::: Data in this exercise

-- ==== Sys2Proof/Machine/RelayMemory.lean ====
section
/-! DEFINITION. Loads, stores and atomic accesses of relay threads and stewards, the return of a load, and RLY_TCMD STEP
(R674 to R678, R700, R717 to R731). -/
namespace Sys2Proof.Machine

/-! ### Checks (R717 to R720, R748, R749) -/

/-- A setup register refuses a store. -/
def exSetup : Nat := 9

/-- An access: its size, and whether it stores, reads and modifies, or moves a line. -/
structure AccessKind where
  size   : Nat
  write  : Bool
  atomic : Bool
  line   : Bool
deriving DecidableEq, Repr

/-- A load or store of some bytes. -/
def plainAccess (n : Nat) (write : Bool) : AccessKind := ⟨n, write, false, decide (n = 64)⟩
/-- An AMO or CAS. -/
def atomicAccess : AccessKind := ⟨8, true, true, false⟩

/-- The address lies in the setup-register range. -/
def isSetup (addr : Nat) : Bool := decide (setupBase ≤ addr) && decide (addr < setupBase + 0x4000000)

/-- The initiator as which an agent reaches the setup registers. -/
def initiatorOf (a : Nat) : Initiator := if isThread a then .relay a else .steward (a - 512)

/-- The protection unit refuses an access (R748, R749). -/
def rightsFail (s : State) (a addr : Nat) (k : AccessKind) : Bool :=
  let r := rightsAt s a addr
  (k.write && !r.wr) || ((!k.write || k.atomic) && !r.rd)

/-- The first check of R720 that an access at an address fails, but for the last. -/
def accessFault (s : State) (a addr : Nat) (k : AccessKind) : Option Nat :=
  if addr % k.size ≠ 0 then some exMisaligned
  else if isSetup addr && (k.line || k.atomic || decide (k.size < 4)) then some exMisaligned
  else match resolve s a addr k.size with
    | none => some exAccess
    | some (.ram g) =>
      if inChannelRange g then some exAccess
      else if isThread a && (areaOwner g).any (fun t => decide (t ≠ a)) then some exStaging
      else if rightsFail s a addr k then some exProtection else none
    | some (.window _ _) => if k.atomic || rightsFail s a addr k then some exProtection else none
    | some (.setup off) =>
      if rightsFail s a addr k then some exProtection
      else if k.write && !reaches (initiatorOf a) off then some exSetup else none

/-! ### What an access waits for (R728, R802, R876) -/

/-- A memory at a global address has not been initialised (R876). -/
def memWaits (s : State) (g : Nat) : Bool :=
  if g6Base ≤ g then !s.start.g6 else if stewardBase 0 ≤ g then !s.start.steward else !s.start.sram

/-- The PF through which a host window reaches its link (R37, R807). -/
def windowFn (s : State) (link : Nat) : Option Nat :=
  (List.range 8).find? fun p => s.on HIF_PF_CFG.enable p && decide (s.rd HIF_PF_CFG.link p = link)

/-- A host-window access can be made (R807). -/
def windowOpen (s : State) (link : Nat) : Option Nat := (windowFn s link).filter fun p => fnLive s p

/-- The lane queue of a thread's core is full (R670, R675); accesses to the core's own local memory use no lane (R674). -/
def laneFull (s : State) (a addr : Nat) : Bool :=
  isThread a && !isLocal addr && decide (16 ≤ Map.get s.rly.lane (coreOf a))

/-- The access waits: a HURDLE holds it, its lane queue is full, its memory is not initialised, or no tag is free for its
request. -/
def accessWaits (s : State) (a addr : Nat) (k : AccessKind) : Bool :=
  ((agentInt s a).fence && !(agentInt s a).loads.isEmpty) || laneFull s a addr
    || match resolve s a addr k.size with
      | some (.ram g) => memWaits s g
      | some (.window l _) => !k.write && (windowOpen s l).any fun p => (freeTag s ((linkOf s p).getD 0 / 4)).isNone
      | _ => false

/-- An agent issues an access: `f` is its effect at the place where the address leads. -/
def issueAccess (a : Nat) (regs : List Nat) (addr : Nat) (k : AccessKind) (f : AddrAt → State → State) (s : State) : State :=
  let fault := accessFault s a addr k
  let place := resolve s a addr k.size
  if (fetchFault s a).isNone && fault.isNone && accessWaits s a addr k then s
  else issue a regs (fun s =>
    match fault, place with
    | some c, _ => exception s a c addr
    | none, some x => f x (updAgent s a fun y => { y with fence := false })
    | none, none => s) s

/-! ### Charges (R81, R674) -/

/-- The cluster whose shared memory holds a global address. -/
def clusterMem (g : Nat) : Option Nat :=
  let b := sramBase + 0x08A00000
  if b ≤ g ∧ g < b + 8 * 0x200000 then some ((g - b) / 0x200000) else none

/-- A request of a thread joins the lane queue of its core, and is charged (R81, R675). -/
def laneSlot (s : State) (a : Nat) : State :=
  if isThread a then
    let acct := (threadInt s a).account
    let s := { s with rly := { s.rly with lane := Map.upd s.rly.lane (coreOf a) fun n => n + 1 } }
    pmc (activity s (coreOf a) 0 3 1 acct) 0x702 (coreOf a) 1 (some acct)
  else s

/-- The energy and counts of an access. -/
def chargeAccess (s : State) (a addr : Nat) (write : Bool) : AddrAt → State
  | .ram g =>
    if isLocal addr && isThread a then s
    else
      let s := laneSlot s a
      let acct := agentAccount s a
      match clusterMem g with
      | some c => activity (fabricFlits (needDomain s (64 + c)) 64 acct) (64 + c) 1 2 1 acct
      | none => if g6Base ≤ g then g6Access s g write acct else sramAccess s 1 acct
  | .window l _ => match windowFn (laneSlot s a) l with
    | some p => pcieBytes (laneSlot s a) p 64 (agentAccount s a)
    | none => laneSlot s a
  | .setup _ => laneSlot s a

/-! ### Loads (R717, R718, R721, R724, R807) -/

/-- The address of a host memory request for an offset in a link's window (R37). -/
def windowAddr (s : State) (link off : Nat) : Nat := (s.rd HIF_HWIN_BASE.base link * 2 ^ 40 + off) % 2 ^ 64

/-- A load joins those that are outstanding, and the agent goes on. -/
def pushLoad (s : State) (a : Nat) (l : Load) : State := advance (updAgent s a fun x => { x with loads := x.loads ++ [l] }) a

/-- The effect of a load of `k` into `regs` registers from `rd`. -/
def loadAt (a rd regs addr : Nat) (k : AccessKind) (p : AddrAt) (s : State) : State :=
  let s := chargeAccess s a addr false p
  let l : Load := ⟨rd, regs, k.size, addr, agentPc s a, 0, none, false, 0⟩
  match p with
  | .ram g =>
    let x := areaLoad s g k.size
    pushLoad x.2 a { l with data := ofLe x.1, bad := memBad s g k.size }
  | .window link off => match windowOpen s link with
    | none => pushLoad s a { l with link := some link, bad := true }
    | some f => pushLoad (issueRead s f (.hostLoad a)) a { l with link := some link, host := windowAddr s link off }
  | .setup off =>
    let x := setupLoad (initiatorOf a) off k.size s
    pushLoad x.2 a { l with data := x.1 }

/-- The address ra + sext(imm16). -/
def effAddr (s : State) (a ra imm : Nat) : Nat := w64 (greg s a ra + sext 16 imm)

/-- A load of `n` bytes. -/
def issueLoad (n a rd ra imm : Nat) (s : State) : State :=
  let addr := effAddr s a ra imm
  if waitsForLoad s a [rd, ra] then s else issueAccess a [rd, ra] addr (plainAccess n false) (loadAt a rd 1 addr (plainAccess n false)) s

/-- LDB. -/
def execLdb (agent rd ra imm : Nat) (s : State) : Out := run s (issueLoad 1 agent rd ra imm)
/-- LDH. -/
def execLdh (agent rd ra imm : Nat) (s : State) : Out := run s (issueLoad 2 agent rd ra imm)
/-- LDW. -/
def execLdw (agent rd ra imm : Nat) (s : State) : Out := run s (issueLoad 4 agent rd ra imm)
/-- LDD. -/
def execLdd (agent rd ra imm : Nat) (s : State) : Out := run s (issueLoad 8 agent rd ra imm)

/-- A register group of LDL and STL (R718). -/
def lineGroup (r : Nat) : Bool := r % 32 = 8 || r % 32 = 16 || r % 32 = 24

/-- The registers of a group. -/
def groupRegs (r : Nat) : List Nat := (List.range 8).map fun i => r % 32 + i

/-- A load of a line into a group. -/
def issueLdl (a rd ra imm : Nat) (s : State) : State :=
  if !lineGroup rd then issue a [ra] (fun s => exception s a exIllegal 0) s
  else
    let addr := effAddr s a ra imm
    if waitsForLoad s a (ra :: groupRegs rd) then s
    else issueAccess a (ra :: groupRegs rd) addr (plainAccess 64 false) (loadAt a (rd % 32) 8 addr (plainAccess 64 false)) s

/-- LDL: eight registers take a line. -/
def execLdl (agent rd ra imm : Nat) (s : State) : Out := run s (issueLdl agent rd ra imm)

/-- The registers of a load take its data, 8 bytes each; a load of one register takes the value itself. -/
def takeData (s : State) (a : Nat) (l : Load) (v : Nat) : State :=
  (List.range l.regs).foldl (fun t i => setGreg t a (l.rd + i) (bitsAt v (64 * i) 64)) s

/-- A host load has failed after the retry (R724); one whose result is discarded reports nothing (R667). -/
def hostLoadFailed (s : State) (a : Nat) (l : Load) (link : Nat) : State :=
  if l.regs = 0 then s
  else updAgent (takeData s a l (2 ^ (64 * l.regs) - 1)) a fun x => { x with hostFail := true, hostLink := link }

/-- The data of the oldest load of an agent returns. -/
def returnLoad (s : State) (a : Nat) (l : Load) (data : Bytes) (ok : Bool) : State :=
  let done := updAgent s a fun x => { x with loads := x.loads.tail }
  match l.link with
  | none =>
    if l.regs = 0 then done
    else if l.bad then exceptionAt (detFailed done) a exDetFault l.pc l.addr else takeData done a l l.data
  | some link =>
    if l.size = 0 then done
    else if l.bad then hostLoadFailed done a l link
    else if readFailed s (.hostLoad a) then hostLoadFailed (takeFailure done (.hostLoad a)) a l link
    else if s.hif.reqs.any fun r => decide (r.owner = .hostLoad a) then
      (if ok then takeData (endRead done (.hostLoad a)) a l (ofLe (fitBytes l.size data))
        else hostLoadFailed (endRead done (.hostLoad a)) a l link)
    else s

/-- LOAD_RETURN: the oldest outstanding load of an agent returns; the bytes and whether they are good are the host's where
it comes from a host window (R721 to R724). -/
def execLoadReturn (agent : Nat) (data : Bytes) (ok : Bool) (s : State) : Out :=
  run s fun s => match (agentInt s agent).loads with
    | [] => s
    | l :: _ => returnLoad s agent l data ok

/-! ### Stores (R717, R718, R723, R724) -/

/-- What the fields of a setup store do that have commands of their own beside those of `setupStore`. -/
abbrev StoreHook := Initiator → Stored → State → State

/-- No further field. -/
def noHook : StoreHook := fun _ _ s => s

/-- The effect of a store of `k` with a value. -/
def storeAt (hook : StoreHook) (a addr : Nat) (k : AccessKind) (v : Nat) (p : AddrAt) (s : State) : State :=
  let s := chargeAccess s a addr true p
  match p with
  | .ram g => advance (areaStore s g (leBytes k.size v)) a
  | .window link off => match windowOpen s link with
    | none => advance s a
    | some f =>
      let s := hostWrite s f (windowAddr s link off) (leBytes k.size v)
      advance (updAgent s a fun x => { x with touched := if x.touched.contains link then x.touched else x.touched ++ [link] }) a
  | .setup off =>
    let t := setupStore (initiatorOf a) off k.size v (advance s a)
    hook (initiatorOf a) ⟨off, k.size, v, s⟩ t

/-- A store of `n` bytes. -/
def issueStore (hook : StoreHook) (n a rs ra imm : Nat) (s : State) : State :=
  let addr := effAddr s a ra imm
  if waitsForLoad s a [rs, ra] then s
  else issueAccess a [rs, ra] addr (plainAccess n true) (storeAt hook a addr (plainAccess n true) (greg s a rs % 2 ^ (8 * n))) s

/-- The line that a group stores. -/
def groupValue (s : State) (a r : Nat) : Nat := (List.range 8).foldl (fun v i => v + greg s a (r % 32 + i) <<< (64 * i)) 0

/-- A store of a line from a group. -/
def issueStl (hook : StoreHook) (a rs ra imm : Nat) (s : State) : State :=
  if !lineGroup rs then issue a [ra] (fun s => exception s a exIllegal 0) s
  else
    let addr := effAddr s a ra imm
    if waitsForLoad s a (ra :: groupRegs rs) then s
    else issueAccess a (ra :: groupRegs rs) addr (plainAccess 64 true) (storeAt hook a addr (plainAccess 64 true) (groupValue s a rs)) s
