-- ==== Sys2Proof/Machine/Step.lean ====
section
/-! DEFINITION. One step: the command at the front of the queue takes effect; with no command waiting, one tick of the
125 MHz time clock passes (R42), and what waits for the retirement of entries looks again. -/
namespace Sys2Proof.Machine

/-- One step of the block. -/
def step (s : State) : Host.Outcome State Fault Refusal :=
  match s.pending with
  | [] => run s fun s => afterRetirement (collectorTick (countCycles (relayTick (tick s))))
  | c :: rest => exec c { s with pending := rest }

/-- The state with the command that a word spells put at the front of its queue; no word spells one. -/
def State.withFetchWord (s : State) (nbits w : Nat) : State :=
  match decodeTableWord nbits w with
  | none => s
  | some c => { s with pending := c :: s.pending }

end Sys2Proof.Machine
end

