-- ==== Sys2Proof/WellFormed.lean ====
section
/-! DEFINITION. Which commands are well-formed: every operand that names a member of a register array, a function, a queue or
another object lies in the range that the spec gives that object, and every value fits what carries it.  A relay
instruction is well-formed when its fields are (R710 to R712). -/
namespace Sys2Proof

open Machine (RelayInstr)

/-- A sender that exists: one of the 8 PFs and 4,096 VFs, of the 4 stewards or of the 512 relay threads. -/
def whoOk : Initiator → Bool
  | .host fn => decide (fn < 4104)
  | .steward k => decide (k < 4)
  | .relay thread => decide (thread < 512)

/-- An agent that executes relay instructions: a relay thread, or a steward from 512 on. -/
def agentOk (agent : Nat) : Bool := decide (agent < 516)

::::::

» Work item
If a line in the records contains the word "DEFINITION", copy it.

» Answer box
/-! DEFINITION. Loads, stores and atomic accesses of relay threads and stewards, the return of a load, and RLY_TCMD STEP
/-! DEFINITION. One step: the command at the front of the queue takes effect; with no command waiting, one tick of the
/-! DEFINITION. Which commands are well-formed: every operand that names a member of a register array, a function, a queue or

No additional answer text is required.